Für die Bundestagsfraktion der SPD vertritt der netzpolitische Sprecher der NRW-SPD Alexander Vogt den Sprecher der SPD-Bundestagsfraktion im Ausschuss Digitale Agenda Lars Klingbeil bei den Bonner Gesprächen 2016. Grundlage des Beitrags ist ein Positionspapier der SPD zu Big Data.

Logo der SPD (© SPD)

Die technologische Entwicklung erlaubt heute eine umfassende Verknüpfung von Informationen aus verschiedenen Quellen sowie deren detaillierte Auswertung (Big Data).

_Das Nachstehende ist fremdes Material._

-- ==== Sys2Proof/Laws/Life.lean ====
section
/-! SUPPORT. Every shared operation that is not about them leaves the fuses, keys and life-cycle bookkeeping (R520–R527) as they are: one frame lemma
an operation. -/

namespace Sys2Proof.Machine
theorem foldl_life {α : Type} (f : Hw → α → Hw) (l : List α) (h : Hw) {v} (hh : h.life = v) (H : ∀ h x, h.life = v → (f h x).life = v) : (l.foldl f h).life = v := by
  induction l generalizing h with
  | nil => exact hh
  | cons x r ih => exact ih _ (H _ _ hh)
theorem foldlp_life {α β : Type} (f : Hw × β → α → Hw × β) (l : List α) (h : Hw × β) {v} (hh : h.1.life = v) (H : ∀ h x, h.1.life = v → (f h x).1.life = v) : (l.foldl f h).1.life = v := by
  induction l generalizing h with
  | nil => exact hh
  | cons x r ih => exact ih _ (H _ _ hh)
theorem foldl_life' {α : Type} (f : Hw → α → Hw) (l : List α) (h : Hw) (H : ∀ h x, (f h x).life = h.life) : (l.foldl f h).life = h.life :=
  foldl_life f l h rfl (fun h x e => (H h x).trans e)
theorem ite_life {c : Prop} [Decidable c] {a b : Hw} {v} (ha : a.life = v) (hb : b.life = v) : (if c then a else b).life = v := by
  split <;> assumption
theorem step_life {x y : Hw} {v} (hx : x.life = v) (hy : x.life = v → y.life = v) : y.life = v := hy hx
theorem stepp_life {β : Type} {x : Hw × β} {y : Hw} {v} (hx : x.1.life = v) (hy : x.1.life = v → y.life = v) : y.life = v := hy hx
theorem stepf_life {x : Hw → Hw} {y : Hw} {v} (hx : ∀ h : Hw, (x h).life = h.life) (hy : (∀ h : Hw, (x h).life = h.life) → y.life = v) : y.life = v := hy hx
theorem Hw.derate_life (h h' : Hw) (g : GovSample) (b : Nat) (e : h.derate g b = some h') : h'.life = h.life := by
  unfold Hw.derate at e
  simp only at e
  split at e
  · cases e
  · split at e <;> (cases e; rfl)

@[simp] theorem Hw.turnRef_life (h : Hw) (a1 : Nat) : (Hw.turnRef h a1).life = h.life := by
  unfold Hw.turnRef
  simp

@[simp] theorem Hw.advance_life (h : Hw) (a1 : Nat) : (Hw.advance h a1).life = h.life := by
  unfold Hw.advance
  with_reducible rfl

@[simp] theorem Hw.reach_life (h : Hw) (a1 : Nat) : (Hw.reach h a1).life = h.life := by
  unfold Hw.reach
  simp

@[simp] theorem Hw.wake_life (h : Hw) : (Hw.wake h).life = h.life := by
  unfold Hw.wake
  split <;> simp

@[simp] theorem Hw.raise_life (h : Hw) (a1 : Nat) : (Hw.raise h a1).life = h.life := by
  unfold Hw.raise
  split <;> simp

@[simp] theorem Hw.raiseIf_life (h : Hw) (a1 : Bool) (a2 : Nat) : (Hw.raiseIf h a1 a2).life = h.life := by
  unfold Hw.raiseIf
  split <;> simp

@[simp] theorem Hw.newJob_life (h : Hw) (a1 : Byte) (a2 : Bool) : (Hw.newJob h a1 a2).life = h.life := by
  unfold Hw.newJob
  with_reducible rfl

@[simp] theorem Hw.modJob_life (h : Hw) (a1 : Nat) (a2 : Job → Job) : (Hw.modJob h a1 a2).life = h.life := by
  unfold Hw.modJob
  with_reducible rfl

@[simp] theorem Hw.endJob_life (h : Hw) (a1 : Nat) (a2 : Nat) (a3 : Nat) (a4 : List Byte) : (Hw.endJob h a1 a2 a3 a4).life = h.life := by
  unfold Hw.endJob
  simp

@[simp] theorem Hw.endJob?_life (h : Hw) (a1 : Option Nat) (a2 : Nat) (a3 : Nat) (a4 : List Byte) : (Hw.endJob? h a1 a2 a3 a4).life = h.life := by
  unfold Hw.endJob?
  split <;> simp

@[simp] theorem Hw.dropJob_life (h : Hw) (a1 : Nat) : (Hw.dropJob h a1).life = h.life := by
  unfold Hw.dropJob
  simp

@[simp] theorem Hw.dropJob?_life (h : Hw) (a1 : Option Nat) : (Hw.dropJob? h a1).life = h.life := by
  unfold Hw.dropJob?
  split <;> simp

@[simp] theorem Hw.closeAll_life (h : Hw) (a1 : Nat) (a2 : BitVec 16) : (Hw.closeAll h a1 a2).life = h.life := by
  unfold Hw.closeAll
  with_reducible rfl

@[simp] theorem Hw.startRead_life (h : Hw) : (Hw.startRead h).life = h.life := by
  unfold Hw.startRead
  split <;> simp

@[simp] theorem Hw.freeBus_life (h : Hw) (a1 : Nat) : (Hw.freeBus h a1).life = h.life := by
  unfold Hw.freeBus
  split <;> simp

@[simp] theorem Hw.unskip_life (h : Hw) (a1 : Nat) : (Hw.unskip h a1).life = h.life := by
  unfold Hw.unskip
  with_reducible rfl

@[simp] theorem Hw.endVhWait_life (h : Hw) (a1 : Nat) : (Hw.endVhWait h a1).life = h.life := by
  unfold Hw.endVhWait
  with_reducible rfl

@[simp] theorem Hw.turnOff_life (h : Hw) (a1 : OffCause) (a2 : Nat) : (Hw.turnOff h a1 a2).life = h.life := by
  unfold Hw.turnOff
  simp [apply_ite Hw.life]

@[simp] theorem Hw.turnOffAll_life (h : Hw) (a1 : OffCause) : (Hw.turnOffAll h a1).life = h.life := by
  unfold Hw.turnOffAll
  simp [foldl_life', apply_ite Hw.life]

@[simp] theorem Hw.endMove_life (h : Hw) (a1 : Nat) : (Hw.endMove h a1).life = h.life := by
  unfold Hw.endMove
  split <;> simp

@[simp] theorem Hw.govEnd_life (h : Hw) : (Hw.govEnd h).life = h.life := by
  unfold Hw.govEnd
  with_reducible rfl

@[simp] theorem Hw.evalPgood_life (h : Hw) : (Hw.evalPgood h).life = h.life := by
  unfold Hw.evalPgood
  simp

@[simp] theorem Hw.pgoodLow_life (h : Hw) : (Hw.pgoodLow h).life = h.life := by
  unfold Hw.pgoodLow
  simp

@[simp] theorem Hw.capture_life (h : Hw) (a1 : Capture) : (Hw.capture h a1).life = h.life := by
  unfold Hw.capture
  (repeat' split) <;> simp

@[simp] theorem Hw.warn_life (h : Hw) (a1 : Nat) (a2 : Nat) : (Hw.warn h a1 a2).life = h.life := by
  unfold Hw.warn
  simp [apply_ite Hw.life]

@[simp] theorem Hw.collect_life (h : Hw) (a1 : Nat) (a2 : Nat) (a3 : Nat) (a4 : Nat) (a5 : List Byte) : (Hw.collect h a1 a2 a3 a4 a5).life = h.life := by
  unfold Hw.collect
  simp

@[simp] theorem Hw.askCoreReset_life (h : Hw) (a1 : Nat) : (Hw.askCoreReset h a1).life = h.life := by
  unfold Hw.askCoreReset
  split <;> simp

@[simp] theorem Hw.imageSettings_life (h : Hw) : (Hw.imageSettings h).life = h.life := by
  unfold Hw.imageSettings
  with_reducible rfl

@[simp] theorem Hw.enterLatched_life (h : Hw) (a1 : Nat) : (Hw.enterLatched h a1).life = h.life := by
  unfold Hw.enterLatched
  simp [apply_ite Hw.life]

@[simp] theorem Hw.planRetry_life (h : Hw) : (Hw.planRetry h).life = h.life := by
  unfold Hw.planRetry
  simp [apply_ite Hw.life]

@[simp] theorem Hw.hrstFalls_life (h : Hw) : (Hw.hrstFalls h).life = h.life := by
  unfold Hw.hrstFalls
  simp [apply_ite Hw.life]

@[simp] theorem Hw.markOff_life (h : Hw) (a1 : OffCause) : (Hw.markOff h a1).life = h.life := by
  unfold Hw.markOff
  with_reducible rfl

@[simp] theorem Hw.safeState_life (h : Hw) : (Hw.safeState h).life = h.life := by
  unfold Hw.safeState
  simp [apply_ite Hw.life]

@[simp] theorem Hw.react_life (h : Hw) (a1 : Nat) : (Hw.react h a1).life = h.life := by
  unfold Hw.react
  simp [apply_ite Hw.life]

@[simp] theorem Hw.report_life (h : Hw) (a1 : Nat) (a2 : Nat) (a3 : Nat) (a4 : Nat) (a5 : List Byte) : (Hw.report h a1 a2 a3 a4 a5).life = h.life := by
  unfold Hw.report
  simp

@[simp] theorem Hw.railOff_life (h : Hw) (a1 : Nat) : (Hw.railOff h a1).life = h.life := by
  unfold Hw.railOff
  simp [apply_ite Hw.life]

@[simp] theorem Hw.railFault_life (h : Hw) (a1 : Nat) (a2 : Nat) (a3 : Nat) (a4 : List Byte) (a5 : Bool) : (Hw.railFault h a1 a2 a3 a4 a5).life = h.life := by
  unfold Hw.railFault
  simp [apply_ite Hw.life]

@[simp] theorem Hw.railFaults_life (h : Hw) (a1 : List RailErr) : (Hw.railFaults h a1).life = h.life := by
  unfold Hw.railFaults
  (repeat' first
    | with_reducible assumption
    | with_reducible rfl
    | (with_reducible refine ite_life ?_ ?_)
    | (with_reducible simp only [*]; done)
    | (simp; done)
    | (simp; with_reducible assumption)
    | (with_reducible refine foldl_life _ _ _ ?_ (fun _ _ _ => ?_))
    | (with_reducible refine foldlp_life _ _ _ ?_ (fun _ _ _ => ?_))
    | (extract_lets +onlyGivenNames x; first
        | (with_reducible refine stepf_life (x := x) ?_ (fun e => ?_) <;> [subst x; clear_value x])
        | (with_reducible refine step_life (x := x) ?_ (fun e => ?_) <;> [subst x; clear_value x])
        | (with_reducible refine stepp_life (x := x) ?_ (fun e => ?_) <;> [subst x; clear_value x])
        | clear_value x
        | subst x)
    | intro _
    | (with_reducible simp only [*]; with_reducible assumption)
    | (simp [H]; done)
    | (simp [H]; with_reducible assumption)
    | split
    | (simp [foldl_life', apply_ite Hw.life]; done)
    | (simp [foldl_life', apply_ite Hw.life]; with_reducible assumption))

@[simp] theorem Hw.chgOff_life (h : Hw) : (Hw.chgOff h).life = h.life := by
  unfold Hw.chgOff
  with_reducible rfl

@[simp] theorem Hw.reclaim_life (h : Hw) : (Hw.reclaim h).life = h.life := by
  unfold Hw.reclaim
  split <;> simp

@[simp] theorem Hw.lowSince_life (h : Hw) (a1 : Int) : (Hw.lowSince h a1).life = h.life := by
  unfold Hw.lowSince
  simp

@[simp] theorem Hw.wait_life (h : Hw) (a1 : List Byte) (a2 : Bool) (a3 : Nat) (a4 : Purpose) : (Hw.wait h a1 a2 a3 a4).life = h.life := by
  unfold Hw.wait
  with_reducible rfl

@[simp] theorem Hw.enqueueLog_life (h : Hw) (a1 : List Byte) (a2 : Purpose) : (Hw.enqueueLog h a1 a2).life = h.life := by
  unfold Hw.enqueueLog
  with_reducible rfl

@[simp] theorem Hw.enqueue_life (h : Hw) (a1 : Nat) (a2 : List Byte) (a3 : Purpose) : (Hw.enqueue h a1 a2 a3).life = h.life := by
  unfold Hw.enqueue
  with_reducible rfl

@[simp] theorem Hw.loseRecord_life (h : Hw) : (Hw.loseRecord h).life = h.life := by
  unfold Hw.loseRecord
  with_reducible rfl

@[simp] theorem Hw.take_life (h : Hw) (a1 : Nat) : (Hw.take h a1).life = h.life := by
  unfold Hw.take
  with_reducible rfl

@[simp] theorem Hw.transfer_life (h : Hw) (a1 : Nat) (a2 : Nat) : (Hw.transfer h a1 a2).1.life = h.life := by
  unfold Hw.transfer
  (repeat' first
    | with_reducible assumption
    | with_reducible rfl
    | (with_reducible refine ite_life ?_ ?_)
    | (with_reducible simp only [*]; done)
    | (simp; done)
    | (simp; with_reducible assumption)
    | (with_reducible refine foldl_life _ _ _ ?_ (fun _ _ _ => ?_))
    | (with_reducible refine foldlp_life _ _ _ ?_ (fun _ _ _ => ?_))
    | (extract_lets +onlyGivenNames x; first
        | (with_reducible refine stepf_life (x := x) ?_ (fun e => ?_) <;> [subst x; clear_value x])
        | (with_reducible refine step_life (x := x) ?_ (fun e => ?_) <;> [subst x; clear_value x])
        | (with_reducible refine stepp_life (x := x) ?_ (fun e => ?_) <;> [subst x; clear_value x])
        | clear_value x
        | subst x)
    | intro _
    | (with_reducible simp only [*]; with_reducible assumption)
    | (simp [H]; done)
    | (simp [H]; with_reducible assumption)
    | split
    | (simp [foldl_life', apply_ite Hw.life]; done)
    | (simp [foldl_life', apply_ite Hw.life]; with_reducible assumption))

@[simp] theorem Hw.flashCheck_life (h : Hw) (a1 : Nat) (a2 : Nat) (a3 : Nat) : (Hw.flashCheck h a1 a2 a3).1.life = h.life := by
  unfold Hw.flashCheck
  split <;> simp

@[simp] theorem Hw.regionCheck_life (h : Hw) (a1 : Nat) (a2 : Nat) : (Hw.regionCheck h a1 a2).1.life = h.life := by
  unfold Hw.regionCheck
  split <;> simp

@[simp] theorem Hw.lastPair_life (h : Hw) (a1 : Nat) (a2 : List Byte) : (Hw.lastPair h a1 a2).life = h.life := by
  unfold Hw.lastPair
  with_reducible rfl

@[simp] theorem Hw.prove_life (h : Hw) (a1 : Ring) (a2 : Rec) (a3 : Bool) (a4 : Option Nat) : (Hw.prove h a1 a2 a3 a4).life = h.life := by
  unfold Hw.prove
  with_reducible rfl

@[simp] theorem Hw.place_life (h : Hw) (a1 : Ring) (a2 : Rec) : (Hw.place h a1 a2).life = h.life := by
  unfold Hw.place
  with_reducible rfl

@[simp] theorem Hw.copyChecks_life (h : Hw) (a1 : Ring) : (Hw.copyChecks h a1).1.life = h.life := by
  unfold Hw.copyChecks
  (repeat' first
    | with_reducible assumption
    | with_reducible rfl
    | (with_reducible refine ite_life ?_ ?_)
    | (with_reducible simp only [*]; done)
    | (simp; done)
    | (simp; with_reducible assumption)
    | (with_reducible refine foldl_life _ _ _ ?_ (fun _ _ _ => ?_))
    | (with_reducible refine foldlp_life _ _ _ ?_ (fun _ _ _ => ?_))
    | (extract_lets +onlyGivenNames x; first
        | (with_reducible refine stepf_life (x := x) ?_ (fun e => ?_) <;> [subst x; clear_value x])
        | (with_reducible refine step_life (x := x) ?_ (fun e => ?_) <;> [subst x; clear_value x])
        | (with_reducible refine stepp_life (x := x) ?_ (fun e => ?_) <;> [subst x; clear_value x])
        | clear_value x
        | subst x)
    | intro _
    | (with_reducible simp only [*]; with_reducible assumption)
    | (simp [H]; done)
    | (simp [H]; with_reducible assumption)
    | split
    | (simp [foldl_life', apply_ite Hw.life]; done)
    | (simp [foldl_life', apply_ite Hw.life]; with_reducible assumption))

Die Erfassung und Verwertung von Daten in allen gesellschaftlichen Teilbereichen führt zu einem Paradigmenwechsel in der Gesellschaft. Wir sprechen hier vom Big-Data-Zeitalter. In der Verarbeitung, Aggregation und Verknüpfung unterschiedlichster Datenarten und Datenmengen in Echtzeit liegt ein großes gesellschaftliches und wirtschaftliches Potenzial. Der Erkenntnisgewinn durch Big-Data-Analysen beschränkt sich dabei nicht nur auf die bereits in den Daten steckenden Informationen. Durch die Verknüpfung der Daten können präzise Vorhersagen zu naturwissenschaftlichen, wirtschaftlichen, politischen oder allgemein gesellschaftlichen Entwicklungen erfolgen, aber auch zu individuellen Verhaltensweisen, Interessen und Vorlieben. Wir müssen in Deutschland die rechtlichen Weichen stellen, um das Innovationspotenzial dieser Informationen voll auszuschöpfen. Es ist unser Ziel, datengetriebene Geschäftsmodelle zu unterstützen und ihnen Rechtssicherheit durch eine kluge, differenzierte Datenpolitik zu gewährleisten. Die Aggregation, Verknüpfung und Auswertung von Informationen aus unterschiedlichsten Quellen kann die Grundlage für gesellschaftliche Innovationen sein und wichtige Erkenntnisse, etwa für den Gesundheitsbereich oder die Verkehr-steuerung, liefern. Epidemien werden möglicherweise frühzeitiger erkannt, Verkehrsführung wird intelligenter und die Energieversorgung kann ressourcenschonender gesteuert werden. Für das Individuum entsteht der Nutzen konkret, wenn Krankheiten erkannt, Staus umfahren und Energiepreise gesenkt werden können.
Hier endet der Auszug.